_Work to complete_
Read the listing below and copy out every line that holds "holdsBack".
====== Records to use ======
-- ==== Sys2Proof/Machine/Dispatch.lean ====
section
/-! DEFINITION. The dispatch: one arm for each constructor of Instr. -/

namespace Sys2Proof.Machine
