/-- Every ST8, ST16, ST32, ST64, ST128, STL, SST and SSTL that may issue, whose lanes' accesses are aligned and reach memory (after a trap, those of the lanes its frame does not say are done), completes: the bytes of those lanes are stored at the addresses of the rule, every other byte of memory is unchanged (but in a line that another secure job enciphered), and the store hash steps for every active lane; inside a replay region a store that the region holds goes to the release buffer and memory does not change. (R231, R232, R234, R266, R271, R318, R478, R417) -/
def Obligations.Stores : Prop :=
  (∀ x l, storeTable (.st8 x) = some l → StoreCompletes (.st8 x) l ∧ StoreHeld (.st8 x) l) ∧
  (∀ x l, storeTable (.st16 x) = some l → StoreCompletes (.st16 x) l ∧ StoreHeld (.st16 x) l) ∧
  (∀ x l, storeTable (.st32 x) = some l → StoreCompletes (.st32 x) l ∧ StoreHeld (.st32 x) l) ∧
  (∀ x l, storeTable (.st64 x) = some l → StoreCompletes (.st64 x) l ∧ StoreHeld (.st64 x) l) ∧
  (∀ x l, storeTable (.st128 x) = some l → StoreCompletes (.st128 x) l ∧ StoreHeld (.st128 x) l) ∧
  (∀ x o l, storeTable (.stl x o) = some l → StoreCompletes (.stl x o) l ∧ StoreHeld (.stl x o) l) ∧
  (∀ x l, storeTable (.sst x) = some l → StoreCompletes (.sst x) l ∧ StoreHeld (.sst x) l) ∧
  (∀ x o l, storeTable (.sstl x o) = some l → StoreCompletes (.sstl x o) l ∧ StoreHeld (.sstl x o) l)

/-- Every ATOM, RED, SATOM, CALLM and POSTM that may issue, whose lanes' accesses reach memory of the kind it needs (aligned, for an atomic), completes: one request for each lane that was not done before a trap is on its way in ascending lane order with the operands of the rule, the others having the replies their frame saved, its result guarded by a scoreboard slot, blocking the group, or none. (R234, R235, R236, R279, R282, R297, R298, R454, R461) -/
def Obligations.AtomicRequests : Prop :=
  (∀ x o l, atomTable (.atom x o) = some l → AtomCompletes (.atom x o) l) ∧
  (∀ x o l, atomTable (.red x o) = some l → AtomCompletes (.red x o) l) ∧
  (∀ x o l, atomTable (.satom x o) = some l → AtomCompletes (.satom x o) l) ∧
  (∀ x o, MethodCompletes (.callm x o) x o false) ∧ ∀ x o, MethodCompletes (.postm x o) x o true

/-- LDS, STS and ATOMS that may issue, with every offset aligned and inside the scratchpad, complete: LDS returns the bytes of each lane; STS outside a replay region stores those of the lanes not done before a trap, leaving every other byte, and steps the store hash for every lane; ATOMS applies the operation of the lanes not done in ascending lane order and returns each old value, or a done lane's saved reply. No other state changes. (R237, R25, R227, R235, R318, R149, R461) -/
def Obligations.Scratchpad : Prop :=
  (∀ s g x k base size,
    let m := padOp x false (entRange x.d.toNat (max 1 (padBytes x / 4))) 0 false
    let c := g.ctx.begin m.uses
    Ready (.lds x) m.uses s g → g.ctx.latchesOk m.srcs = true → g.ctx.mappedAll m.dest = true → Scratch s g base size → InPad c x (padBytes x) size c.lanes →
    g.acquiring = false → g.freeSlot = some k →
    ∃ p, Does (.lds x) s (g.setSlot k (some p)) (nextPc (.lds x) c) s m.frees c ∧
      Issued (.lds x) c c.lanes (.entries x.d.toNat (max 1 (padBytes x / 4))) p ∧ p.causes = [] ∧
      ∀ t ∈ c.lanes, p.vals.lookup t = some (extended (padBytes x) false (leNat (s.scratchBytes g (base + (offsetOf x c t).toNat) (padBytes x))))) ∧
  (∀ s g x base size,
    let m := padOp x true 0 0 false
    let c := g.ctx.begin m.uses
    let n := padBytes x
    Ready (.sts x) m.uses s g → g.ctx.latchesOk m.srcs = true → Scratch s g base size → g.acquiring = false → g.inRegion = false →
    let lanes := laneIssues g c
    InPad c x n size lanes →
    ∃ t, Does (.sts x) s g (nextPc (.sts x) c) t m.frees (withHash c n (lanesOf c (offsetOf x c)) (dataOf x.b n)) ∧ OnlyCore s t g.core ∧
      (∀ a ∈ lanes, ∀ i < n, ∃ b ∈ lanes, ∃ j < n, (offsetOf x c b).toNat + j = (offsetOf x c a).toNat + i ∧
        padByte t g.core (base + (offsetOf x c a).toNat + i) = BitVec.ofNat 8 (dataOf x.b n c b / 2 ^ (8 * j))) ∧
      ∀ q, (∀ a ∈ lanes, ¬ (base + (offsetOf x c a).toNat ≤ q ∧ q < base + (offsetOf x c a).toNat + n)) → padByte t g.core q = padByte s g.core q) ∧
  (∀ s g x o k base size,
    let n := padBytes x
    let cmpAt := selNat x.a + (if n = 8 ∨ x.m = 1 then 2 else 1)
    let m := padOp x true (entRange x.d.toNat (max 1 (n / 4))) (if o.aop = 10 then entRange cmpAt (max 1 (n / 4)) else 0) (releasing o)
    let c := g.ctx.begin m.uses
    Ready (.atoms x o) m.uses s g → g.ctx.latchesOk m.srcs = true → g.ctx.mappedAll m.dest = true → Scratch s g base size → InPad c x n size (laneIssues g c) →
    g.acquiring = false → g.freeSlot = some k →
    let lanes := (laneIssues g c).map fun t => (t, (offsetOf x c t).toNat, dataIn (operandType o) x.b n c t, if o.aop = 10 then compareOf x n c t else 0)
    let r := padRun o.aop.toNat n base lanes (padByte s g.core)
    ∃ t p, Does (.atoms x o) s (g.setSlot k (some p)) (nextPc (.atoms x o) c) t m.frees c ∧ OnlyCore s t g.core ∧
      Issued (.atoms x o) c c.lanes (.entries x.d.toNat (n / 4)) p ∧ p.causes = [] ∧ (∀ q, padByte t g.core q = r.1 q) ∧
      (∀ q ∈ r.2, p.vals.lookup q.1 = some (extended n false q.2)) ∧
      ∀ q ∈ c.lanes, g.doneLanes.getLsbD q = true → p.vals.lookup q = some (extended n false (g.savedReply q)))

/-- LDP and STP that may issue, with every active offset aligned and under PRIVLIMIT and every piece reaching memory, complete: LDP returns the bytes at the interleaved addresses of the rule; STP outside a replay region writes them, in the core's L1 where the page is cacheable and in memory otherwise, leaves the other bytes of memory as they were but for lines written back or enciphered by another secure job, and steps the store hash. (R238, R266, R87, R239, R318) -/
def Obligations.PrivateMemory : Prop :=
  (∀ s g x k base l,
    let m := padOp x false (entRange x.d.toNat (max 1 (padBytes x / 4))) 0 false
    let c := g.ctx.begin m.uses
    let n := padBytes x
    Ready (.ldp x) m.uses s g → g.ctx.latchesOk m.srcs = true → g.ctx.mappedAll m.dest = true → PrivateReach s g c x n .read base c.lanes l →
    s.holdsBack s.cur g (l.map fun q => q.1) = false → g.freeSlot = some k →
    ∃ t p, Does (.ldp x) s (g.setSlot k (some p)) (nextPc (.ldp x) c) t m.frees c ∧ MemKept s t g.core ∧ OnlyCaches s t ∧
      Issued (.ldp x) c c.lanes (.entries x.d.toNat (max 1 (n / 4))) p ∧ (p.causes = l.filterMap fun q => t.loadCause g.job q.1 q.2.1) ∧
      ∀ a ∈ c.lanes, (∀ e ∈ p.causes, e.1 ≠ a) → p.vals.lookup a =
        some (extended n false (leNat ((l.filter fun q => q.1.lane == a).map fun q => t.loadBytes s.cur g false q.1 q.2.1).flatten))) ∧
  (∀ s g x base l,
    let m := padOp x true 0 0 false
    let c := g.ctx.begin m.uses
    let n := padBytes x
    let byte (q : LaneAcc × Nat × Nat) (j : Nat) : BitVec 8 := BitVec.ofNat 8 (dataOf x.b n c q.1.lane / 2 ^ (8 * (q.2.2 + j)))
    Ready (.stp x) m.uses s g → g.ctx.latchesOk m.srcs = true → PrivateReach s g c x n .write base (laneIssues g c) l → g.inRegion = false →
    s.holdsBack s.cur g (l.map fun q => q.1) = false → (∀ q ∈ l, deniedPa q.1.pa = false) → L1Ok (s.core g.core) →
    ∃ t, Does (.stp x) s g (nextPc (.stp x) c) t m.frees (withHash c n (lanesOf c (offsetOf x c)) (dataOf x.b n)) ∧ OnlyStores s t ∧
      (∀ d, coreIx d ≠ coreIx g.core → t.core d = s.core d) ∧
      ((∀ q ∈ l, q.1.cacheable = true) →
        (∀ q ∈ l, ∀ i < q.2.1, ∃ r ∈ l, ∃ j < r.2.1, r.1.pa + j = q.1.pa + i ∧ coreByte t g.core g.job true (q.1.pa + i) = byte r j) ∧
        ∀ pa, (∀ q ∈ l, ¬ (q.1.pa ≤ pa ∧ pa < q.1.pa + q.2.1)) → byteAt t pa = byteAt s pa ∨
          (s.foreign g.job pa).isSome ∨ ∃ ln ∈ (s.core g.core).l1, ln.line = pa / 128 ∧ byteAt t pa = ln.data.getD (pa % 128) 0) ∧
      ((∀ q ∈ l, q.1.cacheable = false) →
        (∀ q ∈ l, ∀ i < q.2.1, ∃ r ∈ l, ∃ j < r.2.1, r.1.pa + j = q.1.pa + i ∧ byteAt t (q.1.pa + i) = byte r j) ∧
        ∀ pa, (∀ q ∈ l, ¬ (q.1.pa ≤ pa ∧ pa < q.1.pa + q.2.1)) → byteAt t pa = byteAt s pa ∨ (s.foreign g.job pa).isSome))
======
_Reply to the task_
    s.holdsBack s.cur g (l.map fun q => q.1) = false → g.freeSlot = some k →
    s.holdsBack s.cur g (l.map fun q => q.1) = false → (∀ q ∈ l, deniedPa q.1.pa = false) → L1Ok (s.core g.core) →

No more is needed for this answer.